America and Egypt have so much in common, from money to innovation to founding history.
Thus, it was most surprising that through late last week President Barack Obama and the United States Federal Government continued to support the Egyptian autocratic president, Hosni Mubarak against his citizens, even as they clamor for self-rule, for changes, for freedom.
Over the past two months, the Middle East has been in perhaps the greatest state of internal unrest since World War II. From the collapse of Lebanon’s pro-western coalition government to the night flight of Tunisia’s pro-Western dictator from his post to the ever-more-forceful protests in other countries, especially pro-Western Egypt and Yemen, the region may be headed toward an era of greater individual freedoms and less acquiescence to U.S. political interests.
In his June 2009 speech in Cairo, Obama extended a hand of friendship to the Muslim world – “A New Beginning,” to use the words of the speech title. He commended Morocco for being the first country to recognize the U.S.’s sovereignty, in 1777.
He noted that America and Islam share the common higher principles of “justice and progress; tolerance and the dignity of all human beings.”
Why, then, would Secretary of State Hillary Clinton stress just days before Tunisian President Zine El Abidine Ben Ali’s flight that “we are not taking sides” in this fight for [Tunisian] democracy? Even after a July 2009 State Department cable (classified, but released by Wikileaks) cited that Tunisia had “serious human rights problems” and that “major change in Tunisia will have to wait for Ben Ali’s departure,” the U.S. continued to insist on supporting Ben Ali until the day he fled the country.
The State Department, had it been more astute, would have enjoined support for the Tunisian people; its own cable stated that “most still admire … the American dream.” Instead, we’re likely viewed now at best as self-interested imbeciles without moral consciences.

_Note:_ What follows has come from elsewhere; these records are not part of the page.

-- ==== Sys2Proof/Machine/Ops.lean ====
section
/-! DEFINITION. The named operations over the state: the line write (R61), the wait (R240), the draw
(R183), moving a program on, and, in place of taking an exception and returning from one, the two entries
(R229, R230) and the return (R231). -/

namespace Sys2Proof.Machine

/-- What a line write does to a line and to a connected register whose contents are defined: the line is
set, and the register reacts to a rising edge of the clock (shift, R63) or of the latch (copy, R64), and
to nothing else (R61, R65). -/
def driveLine (l : Line) (v : Bool) (s : State) : State :=
  match l with
  | .data => { s with data := v }
  | .clock =>
      { s with clock := v, sr := if rises s.clock v then shiftIn s.data s.sr else s.sr }
  | .latch => { s with latch := v, q := if rises s.latch v then s.sr else s.q }

/-- While a cut frame has left the connected register arbitrary, no value is computed for it: both its
contents are free values, fresh at every line write (R225, U1; log entry 22). -/
def garble (s : State) : State :=
  { s with
    sr := if s.garbled then Config.glitchSr s.free else s.sr
    q := if s.garbled then Config.glitchQ s.free else s.q
    free := if s.garbled then s.free + 1 else s.free }

/-- `LineWrite(L, v)`: one indivisible step (R61). -/
def lineWrite (l : Line) (v : Bool) (s : State) : State := garble (driveLine l v s)

/-- X5, `CutFrame`: a second writer's line write inside a frame. The write takes place, the run is marked
faulted, and from then on `SR` and `Q` are arbitrary; the frame and the run go on (R69, R221, R225). -/
def cutFrame (l : Line) (v : Bool) (s : State) : State :=
  lineWrite l v { s with faulted := true, garbled := true }

/-- The sum of waits with one more wait of `c`. -/
def Waited.add (w : Waited) (c : Caller) (d : Duration) : Waited :=
  match c with
  | .lifecycle => { w with lifecycle := w.lifecycle + d }
  | .roll => { w with roll := w.roll + d }
  | .harness => { w with harness := w.harness + d }

/-- `Wait(d)`: changes no register of the block or of the connected register (R127, R240); only the
model's own sum of waits grows. -/
def await (c : Caller) (d : Duration) (s : State) : State := { s with waited := s.waited.add c d }

/-- `FINAL <- Draw(0, 9)` (R33, R183): the environment's answer is a free value. -/
def drawFinalDigit (s : State) : State :=
  { s with finalDigit := Config.draw s.free, free := s.free + 1 }

/-- `RTMP <- Draw(0, 9)` (R34, R183). -/
def drawSpinDigit (s : State) : State := { s with rtmp := Config.draw s.free, free := s.free + 1 }

/-- `RPC` advances by one (R180). -/
def advanceRpc (s : State) : State := { s with rpc := bump s.rpc }

/-- `LPC` advances by one (R174, R179). -/
def advanceLpc (s : State) : State := { s with lpc := bump s.lpc }

/-- The entry into a roll, one step: nothing is saved, `BUSY` masks further presses, control goes to
action 1 of the roll program (R177, R229). -/
def enterRoll (s : State) : State := { s with busy := true, cst := .rolling, rpc := 1 }

/-- The entry into teardown, action 0 of `SHUTDOWN`, one step (R179, R230). -/
def enterShutdown (s : State) : State :=
  { s with cst := .shuttingDown, armed := false, busy := false, lpc := 1 }

/-- The return to `IDLE`, which unmasks `PRESS`: the last action of `ROLL` (R180, R231) and of `SETUP`
(R174). -/
def returnToIdle (s : State) : State := { s with busy := false, cst := .idle }

/-- The end of the init delay, the lifecycle agent's own step in `UNINIT` (R173). -/
def endInitDelay (s : State) : State :=
  { await .lifecycle s.cfg.initDelay s with cst := .setup, lpc := 0 }

/-- Construction (R173): the configuration registers, the controller's registers, and the lines and the
connected register as the environment supplies them. The registers R20 calls unwritten are not written,
and a run marked faulted stays so (U1). -/
def construct (c : Configuration) (s : State) : State :=
  { s with
    cfg := c
    cst := .uninit
    busy := true
    armed := false
    termPending := false
    sact := false
    lpc := 0
    data := (Config.powerOn s.free).data
    clock := (Config.powerOn s.free).clock
    latch := (Config.powerOn s.free).latch
    sr := (Config.powerOn s.free).sr
    q := (Config.powerOn s.free).q
    garbled := false
    flight := .idle
    built := true
    free := s.free + 1 }

end Sys2Proof.Machine
end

“It is not the role of any other country to determine Egypt’s leaders,” Obama said Tuesday from the White House. And he is right; in Iraq we see the consequences of military intrusion. This revolution, however, is of the people, by the people, and for the people of Egypt.

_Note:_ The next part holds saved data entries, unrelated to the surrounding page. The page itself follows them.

-- ==== Sys2Proof/Laws/State.lean ====
section
/-! SUPPORT. One lemma per field per update of the state, so that no proof unfolds a record update. -/

namespace Sys2Proof.Machine

section
variable (l : Line) (v : Bool) (c : Caller) (d : Duration) (p : Byte) (m : MicroOp) (s : State)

The great news is that we have been given a second chance, an opportunity to form a lasting relationship with a people that will, whether tomorrow or in 10 years, get rid of Mubarak and install a truly democratic leader.

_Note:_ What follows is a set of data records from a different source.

-- ==== Sys2Proof/Tests/Slice0.lean ====
section
/-! SUPPORT. Tests of single steps against spec/95_test_vectors.md (V-…, S…, T1, T2), the decoding of a
word written out for each row of R99's table, terms that WellFormed refuses, and a witness for the
hypotheses of each statement. -/

namespace Sys2Proof.Tests

open Sys2Proof.Machine Sys2Proof.Safety

/-! ## Helpers -/

/-- A small concrete state: the lines low, the register blank, the controller as given. -/
def stateOf (cst : Cst) (busy armed term : Bool) (rpc : Fin 51) (lpc : Fin 3) : State where
  data := false
  clock := false
  latch := false
  pat := 0xFF
  sact := false
  spc := 46
  sr := 0xFF
  q := 0xFF
  cst := cst
  busy := busy
  armed := armed
  termPending := term
  finalDigit := 4
  rtmp := 7
  rpc := rpc
  lpc := lpc
  cfg := Config.defaults
  faulted := false
  garbled := false
  flight := .idle
  built := true
  script := []
  free := 1
  waited := ⟨0, 0, 0⟩

def uninitState : State := stateOf .uninit true false false 0 0
def idleState : State := stateOf .idle false true false 50 2
def haltedState : State := stateOf .halted false false true 50 2
def setupState (lpc : Fin 3) : State := stateOf .setup true (lpc == 2) false 0 lpc
def shutdownState (lpc : Fin 3) : State := stateOf .shuttingDown false false true 50 lpc
def rollState (rpc : Fin 51) : State := stateOf .rolling true true false rpc 2

/-- The roll in the `CLEAR` of blink cycle 0, its frame entered, at micro-step `k`. -/
def frameState (k : Fin 47) : State :=
  { rollState 31 with sact := true, spc := k, flight := .frame false }

/-- The idle state after a frame has been cut. -/
def garbledState : State := { idleState with faulted := true, garbled := true }

/-- `SETUP` in the opening `LINES_OFF` of its `RESET`, the write of the clock line due. -/
def openingState : State := { setupState 0 with flight := .linesOff .clock false }

/-- The lines and the connected register, as the vectors write them. -/
def linesOf (s : State) : Bool × Bool × Bool × Byte × Byte := (s.data, s.clock, s.latch, s.sr, s.q)

/-- The state of the controller, as the vectors write it. -/
def controlOf (s : State) : Cst × Bool × Bool × Bool := (s.cst, s.busy, s.armed, s.termPending)

/-- What is seen of a next state. -/
def seen {α : Type} (f : State → α) (o : Host.Outcome State Fault Refusal) : Option α :=
  match o with
  | .next t => some (f t)
  | .fault _ => none
  | .refused _ => none

/-- The idle state with other lines and register. -/
def lineState (d c l : Bool) (sr q : Byte) : State :=
  { idleState with data := d, clock := c, latch := l, sr := sr, q := q }

/-! ## Decoding: every row of R99's table -/

theorem test_decode_dataLo : decode ⟨0b00000, .none⟩ = .ok .dataLo := by rfl
theorem test_decode_dataHi : decode ⟨0b00001, .none⟩ = .ok .dataHi := by rfl
theorem test_decode_clkLo : decode ⟨0b00010, .none⟩ = .ok .clkLo := by rfl
theorem test_decode_clkHi : decode ⟨0b00011, .none⟩ = .ok .clkHi := by rfl
theorem test_decode_latLo : decode ⟨0b00100, .none⟩ = .ok .latLo := by rfl
theorem test_decode_latHi : decode ⟨0b00101, .none⟩ = .ok .latHi := by rfl
theorem test_decode_wait : decode ⟨0b00110, .duration 10⟩ = .ok (.wait 10) := by rfl
theorem test_decode_shiftout : decode ⟨0b01000, .pattern 0x5A⟩ = .ok (.shiftout 0x5A) := by rfl
theorem test_decode_clear : decode ⟨0b01001, .none⟩ = .ok .clear := by rfl
theorem test_decode_showdigit : decode ⟨0b01010, .digit (-1)⟩ = .ok (.showdigit (-1)) := by rfl
theorem test_decode_reset : decode ⟨0b01011, .none⟩ = .ok .reset := by rfl
theorem test_decode_poweron :
    decode ⟨0b10000, .configuration { initDelay := some 0 }⟩ =
      .ok (.poweron { initDelay := some 0 }) := by rfl
theorem test_decode_setup : decode ⟨0b10001, .none⟩ = .ok .setup := by rfl
theorem test_decode_tick : decode ⟨0b10010, .none⟩ = .ok .tick := by rfl
theorem test_decode_press : decode ⟨0b10011, .none⟩ = .ok .press := by rfl
theorem test_decode_release : decode ⟨0b10100, .none⟩ = .ok .release := by rfl
theorem test_decode_term : decode ⟨0b10101, .none⟩ = .ok .term := by rfl
theorem test_decode_roll : decode ⟨0b10110, .none⟩ = .ok .roll := by rfl
theorem test_decode_shutdown : decode ⟨0b10111, .none⟩ = .ok .shutdown := by rfl

/-- R100: 0b00111 is unassigned. -/
theorem test_decode_reserved : decode ⟨0b00111, .none⟩ = .error .reservedCode := by rfl
/-- A byte with a bit above `op[4:0]` is no code. -/
theorem test_decode_wide : decode ⟨0b00100000, .none⟩ = .error .notFiveBits := by rfl
/-- U6: an operand of the wrong type. -/
theorem test_decode_operand : decode ⟨0b01010, .pattern 5⟩ = .error .operandMismatch := by rfl

/-! ## WellFormed: an ill-formed term for each check -/

theorem test_illFormed_wait : (Instr.wait (-1)).wf = false := by decide
theorem test_illFormed_bitDelay : (Instr.poweron { bitDelay := some (-1) }).wf = false := by decide
theorem test_illFormed_initDelay : (Instr.poweron { initDelay := some (-1) }).wf = false := by decide
theorem test_illFormed_tick : (Instr.poweron { tick := some (-1) }).wf = false := by decide
theorem test_illFormed_debounce : (Instr.poweron { debounce := some (-1) }).wf = false := by decide
/-- The clock line on the default data pin, and the button on the default latch pin. -/
theorem test_illFormed_pins : (Instr.poweron { pinClock := some 17 }).wf = false ∧
    (Instr.poweron { pinButton := some 27 }).wf = false := by decide
theorem test_wellFormed_defaults : (Instr.poweron {}).wf = true ∧ (Instr.wait 0).wf = true := by decide

/-! ## Line micro-operations (95_test_vectors.md, 2.1) -/

/-- V-L1. -/
theorem test_dataHi : seen linesOf (exec .dataHi (lineState false false false 0x7F 0)) =
    some (true, false, false, 0x7F, 0) := by decide
/-- V-L3. -/
theorem test_dataLo : seen linesOf (exec .dataLo (lineState true false false 0x7F 0)) =
    some (false, false, false, 0x7F, 0) := by decide
/-- V-L4. -/
theorem test_clkHi_shifts : seen linesOf (exec .clkHi (lineState true false false 0x7F 0)) =
    some (true, true, false, 0xBF, 0) := by decide
/-- V-L6. -/
theorem test_clkHi_no_edge : seen linesOf (exec .clkHi (lineState true true false 0xBF 0)) =
    some (true, true, false, 0xBF, 0) := by decide
/-- V-L12. -/
theorem test_clkLo : seen linesOf (exec .clkLo (lineState true true true 0xA5 0x3C)) =
    some (true, false, true, 0xA5, 0x3C) := by decide
/-- V-L9. -/
theorem test_latHi_copies : seen linesOf (exec .latHi (lineState true false false 0xA5 0xFF)) =
    some (true, false, true, 0xA5, 0xA5) := by decide
/-- V-L10. -/
theorem test_latHi_no_edge : seen linesOf (exec .latHi (lineState true false true 0xA5 0x3C)) =
    some (true, false, true, 0xA5, 0x3C) := by decide
/-- V-L11. -/
theorem test_latLo : seen linesOf (exec .latLo (lineState true false true 0xA5 0xA5)) =
    some (true, false, false, 0xA5, 0xA5) := by decide
/-- V-L13. -/
theorem test_wait : seen linesOf (exec (.wait 10) (lineState true true false 0x12 0x34)) =
    some (true, true, false, 0x12, 0x34) := by decide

Second chances rarely come around, and when they do, it’s often at great cost. It took an attack on Pearl Harbor for us to reconsider entering World War II, despite the danger the Axis powers posed. Let’s not demand a second Pearl Harbor to learn our lesson this time.
The U.S. has long shared a special relationship with Egypt. From the Camp David Accords to the nearly $2 billion in annual aid sent to support Egypt’s economic and military might, the two countries have a complex history of support.
That relationship should not hinder us from pushing unabashedly for much greater democratization in Egypt; it certainly didn’t hinder President Mubarak from unabashedly ordering crackdowns on nonviolent protests.
Is freedom worth risking a friendly relationship with a dictator? Obama has finally answered that in the affirmative.
“Going forward, the United States will continue to stand up for democracy and the universal rights that all human beings deserve, in Egypt and around the world.” The question now is whether he will fulfill that promise and end his practice of apologetics for Mubarak’s continued grip on power.
Jonathan Angel is a senior biochemistry major from Flower Mound and the Web editor for the Lariat.